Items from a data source
-- ==== Sys2Proof/Tests/Slice0.lean ====
section
/-! SUPPORT. The model's own tests. Expected results come from spec/30_encoding.md R65 (words) and
spec/95_test_vectors.md (vectors V-…), never from the model. Then, for every statement that has hypotheses, a concrete
instance that meets them together. -/

namespace Sys2Proof.Tests

open Sys2Proof.Machine

/-! ### Well-formedness: each check refuses an ill-formed term -/

theorem test_wf_ldi : (Instr.ldi 7 0xFF).wellFormed = true ∧ (Instr.ldi 8 0).wellFormed = false := by decide
theorem test_wf_first_operand : (Instr.add 8 0).wellFormed = false ∧ (Instr.cmp 0xFF 0).wellFormed = false := by decide
theorem test_wf_second_operand : (Instr.mul 7 8).wellFormed = false ∧ (Instr.and 0 0x10).wellFormed = false := by decide
theorem test_wf_one_operand : ∀ mk ∈ [Instr.prn, .push, .pop, .call, .jmp, .jne, .jeq],
    (mk 7).wellFormed = true ∧ (mk 8).wellFormed = false := by decide
theorem test_wf_no_operand : Instr.hlt.wellFormed = true ∧ Instr.ret.wellFormed = true := by decide
theorem test_config_legal_refuses_collision :
    Config.legal { andOpcode := 0xA0, stackGuard := false } = false := by decide
theorem test_config_legal_refuses_count : Config.legal { andOpcode := 0x68, stackGuard := true } = false := by decide
theorem test_memory_wf_refuses_order : Memory.wf [(5, 1), (4, 1)] = false := by decide
theorem test_memory_wf_refuses_repeat : Memory.wf [(5, 1), (5, 2)] = false := by decide
theorem test_memory_wf_refuses_reset_value : Memory.wf [(5, 0)] = false := by decide
theorem test_memory_wf_refuses_outside : Memory.wf [(256, 1)] = false := by decide

/-! ### Decoding: every instruction's bytes written out from R65's bit patterns (the last byte belongs to the next
instruction) -/

/-- The instruction at the head of some bytes and what is left. -/
def read (bytes : List Byte) : Option (Instr × List Byte) :=
  match decode Config.default bytes with
  | .ok p => some p
  | .error _ => none

theorem test_decode_hlt : read [0b00000001, 0b00000001] = some (.hlt, [1]) := by decide
theorem test_decode_ldi : read [0b10000010, 0b00000101, 0b11111110, 1] = some (.ldi 5 0xFE, [1]) := by decide
theorem test_decode_prn : read [0b01000111, 0b00000110, 1] = some (.prn 6, [1]) := by decide
theorem test_decode_mul : read [0b10100010, 0b00000011, 0b00000100, 1] = some (.mul 3 4, [1]) := by decide
theorem test_decode_add : read [0b10100000, 0b00000011, 0b00000100, 1] = some (.add 3 4, [1]) := by decide
theorem test_decode_cmp : read [0b10100111, 0b00000011, 0b00000100, 1] = some (.cmp 3 4, [1]) := by decide
theorem test_decode_and : read [0b10101000, 0b00000011, 0b00000100, 1] = some (.and 3 4, [1]) := by decide
theorem test_decode_push : read [0b01000101, 0b00000111, 1] = some (.push 7, [1]) := by decide
theorem test_decode_pop : read [0b01000110, 0b00000111, 1] = some (.pop 7, [1]) := by decide
theorem test_decode_call : read [0b01010000, 0b00000001, 1] = some (.call 1, [1]) := by decide
theorem test_decode_ret : read [0b00010001, 1] = some (.ret, [1]) := by decide
theorem test_decode_jmp : read [0b01010100, 0b00000010, 1] = some (.jmp 2, [1]) := by decide
theorem test_decode_jne : read [0b01010110, 0b00000010, 1] = some (.jne 2, [1]) := by decide
theorem test_decode_jeq : read [0b01010101, 0b00000010, 1] = some (.jeq 2, [1]) := by decide

/-- V-ENC-7 to V-ENC-11. -/
theorem test_decode_illegal : ∀ ir ∈ [0x00#8, 0x02#8, 0xC1#8, 0xA1#8, 0xFF#8],
    decodeOpcode Config.default ir = none := by decide

/-- R67: 242 of the 256 opcode values are illegal. -/
theorem test_decode_counts :
    ((List.range 256).filter fun n => decodeOpcode Config.default (BitVec.ofNat 8 n) == none).length = 242 := by
  decide +kernel

/-- A word shorter than its instruction: the bits above it are 0. -/
theorem test_decode_short_word : decodeTableWord 8 0x82 = some (.ldi 0 0) := by decide

/-! ### Single steps -/

/-- The next state, if there is one. -/
def answer : Result → Option State
  | .next s => some s
  | .fault _ => none
  | .refused _ => none

theorem next_of_answer {r : Result} {t : State} (h : answer r = some t) : r = .next t := by
  cases r <;> simp_all [answer]

/-- The reset state with some bytes in memory from `pc` upward. -/
def at_ (pc : Byte) (bytes : List Byte) : State :=
  { State.reset with pc := pc, mem := Memory.writeBytes [] pc bytes }

/-- The same with `x[0]`, `x[1]` and SP set. -/
def code (pc : Byte) (bytes : List Byte) (r0 r1 sp : Byte) : State :=
  (((at_ pc bytes).setReg 0 r0).setReg 1 r1).setReg 7 sp

/-- The same machine with STACK_GUARD on. -/
def guarded (s : State) : State := { s with cfg := { s.cfg with stackGuard := true } }

/-- What one step does to one view of the state. -/
def after {α : Type} (s : State) (view : State → α) : Option α := (answer (step s)).map view

-- V-BAS-9, V-BAS-10
theorem test_hlt : after (at_ 0x05 [0x01]) (fun t => (t.status, t.pc)) = some (.halted, 0x06) := by decide
theorem test_hlt_wraps : after (at_ 0xFF [0x01]) (fun t => (t.status, t.pc)) = some (.halted, 0x00) := by decide
-- V-BAS-3, V-BAS-4
theorem test_ldi_bad_register :
    after (code 0x10 [0x82, 0x08, 0x01] 0x55 0 0xF4) (fun t => (t.status, t.fault, t.pc, t.reg 0)) =
    some (.faulted, some ⟨.invalidRegisterIndex, 0x10, 0x82, some 0x08⟩, 0x10, 0x55) := by decide
theorem test_ldi_straddles :
    after (at_ 0xFF [0x82, 0x01, 0x77]) (fun t => (t.reg 1, t.pc)) = some (0x77, 0x02) := by decide
-- V-BAS-5, V-BAS-8
theorem test_prn_sp : after (at_ 0x00 [0x47, 0x07]) (fun t => (t.out, t.pc)) = some ([244], 0x02) := by decide
theorem test_prn_bad_register : after (at_ 0x20 [0x47, 0xFF]) (fun t => (t.fault, t.out)) =
    some (some ⟨.invalidRegisterIndex, 0x20, 0x47, some 0xFF⟩, []) := by decide
-- V-ALU-6, V-ALU-7
theorem test_mul_wraps :
    after (code 0x30 [0xA2, 0x00, 0x01] 255 255 0xF4) (fun t => (t.reg 0, t.reg 1)) = some (1, 255) := by decide
theorem test_mul_squares :
    after (code 0x30 [0xA2, 0x00, 0x00] 0x0F 0 0xF4) (fun t => (t.reg 0, t.pc)) = some (0xE1, 0x33) := by decide
-- V-ALU-9, V-ALU-17
theorem test_add :
    after (code 0x30 [0xA0, 0x00, 0x01] 0xCC 0xAA 0xF4) (fun t => (t.reg 0, t.reg 1)) = some (0x76, 0xAA) := by decide
theorem test_add_reports_first : after (at_ 0x30 [0xA0, 0x10, 0x20]) (fun t => (t.fault, t.pc)) =
    some (some ⟨.invalidRegisterIndex, 0x30, 0xA0, some 0x10⟩, 0x30) := by decide
-- V-ALU-13, V-ALU-15
theorem test_cmp_unsigned : after (code 0x30 [0xA7, 0x00, 0x01] 0x80 0x7F 0xF4) (fun t => (t.flags, t.reg 0)) =
    some (⟨false, true, false⟩, 0x80) := by decide
theorem test_cmp_less : after (code 0x30 [0xA7, 0x00, 0x01] 0x00 0xFF 0xF4) (fun t => t.flags) =
    some ⟨true, false, false⟩ := by decide
-- V-ALU-8
theorem test_and :
    after (code 0x30 [0xA8, 0x00, 0x01] 0xCC 0xAA 0xF4) (fun t => (t.reg 0, t.pc)) = some (0x88, 0x33) := by decide
-- V-STK-3, V-STK-10
theorem test_push_sp : after (at_ 0x10 [0x45, 0x07]) (fun t => (t.sp, t.mem.read 0xF3)) = some (0xF3, 0xF3) := by decide
theorem test_push_over_itself : after (code 0x20 [0x45, 0x00] 0x01 0 0x21) (fun t => (t.sp, t.mem.read 0x20, t.pc)) =
    some (0x20, 0x01, 0x22) := by decide
-- V-STK-4 and V-STK-13
theorem test_pop_sp : after { code 0x10 [0x46, 0x07] 0 0 0xF3 with mem := [(0x10, 0x46), (0x11, 0x07), (0xF3, 0x20)] }
    (fun t => (t.sp, t.mem.read 0xF3)) = some (0x21, 0x20) := by decide
theorem test_pop_sp_guarded :
    after (guarded { code 0x10 [] 0 0 0xF0 with mem := [(0x10, 0x46), (0x11, 0x07), (0xF0, 0xFF)] })
      (fun t => (t.fault, t.sp)) = some (some ⟨.stackUnderflow, 0x10, 0x46, none⟩, 0xF0) := by decide
-- V-CTL-4, V-CTL-5
theorem test_call_wraps : after (code 0xFF [0x50, 0x01] 0 0x40 0xF4) (fun t => (t.mem.read 0xF3, t.sp, t.pc)) =
    some (0x01, 0xF3, 0x40) := by decide
theorem test_call_sp : after (at_ 0x10 [0x50, 0x07]) (fun t => (t.sp, t.mem.read 0xF3, t.pc)) =
    some (0xF3, 0x12, 0xF3) := by decide
-- V-CTL-15
theorem test_ret_wraps :
    after { code 0x10 [] 0 0 0xFF with mem := [(0x10, 0x11), (0xFF, 0x44)] } (fun t => (t.pc, t.sp)) =
    some (0x44, 0x00) := by decide
-- V-CTL-6
theorem test_jmp : after (code 0x09 [0x54, 0x01] 0 0x40 0xF4) (fun t => (t.pc, t.sp)) = some (0x40, 0xF4) := by decide
-- V-CTL-7, V-CTL-8
theorem test_jne_taken :
    after { code 0x10 [0x56, 0x01] 0 0x06 0xF4 with flags := ⟨true, false, false⟩ } (fun t => t.pc) =
    some 0x06 := by decide
theorem test_jne_not_taken :
    after { code 0x10 [0x56, 0x01] 0 0x06 0xF4 with flags := ⟨false, false, true⟩ } (fun t => t.pc) =
    some 0x12 := by decide
-- V-CTL-10, V-CTL-13
theorem test_jeq_taken :
    after { code 0x10 [0x55, 0x01] 0 0x30 0xF4 with flags := ⟨false, false, true⟩ } (fun t => t.pc) =
    some 0x30 := by decide
theorem test_jeq_bad_register :
    after { at_ 0x10 [0x55, 0x08] with flags := ⟨false, true, false⟩ } (fun t => (t.fault, t.pc)) =
    some (some ⟨.invalidRegisterIndex, 0x10, 0x55, some 0x08⟩, 0x10) := by decide
-- V-FLT-3, V-BAS-11
theorem test_unknown_first : after (at_ 0x40 [0xA1, 0x09, 0x09]) (fun t => (t.status, t.fault)) =
    some (.faulted, some ⟨.unknownInstruction, 0x40, 0xA1, none⟩) := by decide
theorem test_no_step_after_halt : answer (step { at_ 0 [0x01] with status := .halted }) = none := by decide
-- R23 and R120: the host's views
theorem test_flags_packed : Flags.packed ⟨true, false, true⟩ = 0b00000101 := by decide
theorem test_cause_codes : [FaultCause.unknownInstruction, .invalidRegisterIndex, .stackOverflow, .stackUnderflow].map
    FaultCause.code = [1, 2, 3, 4] := by decide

• [Task goal]: Of all the lines in the entries, count those with the string "Option", and report only that number.

• [Result below]: 3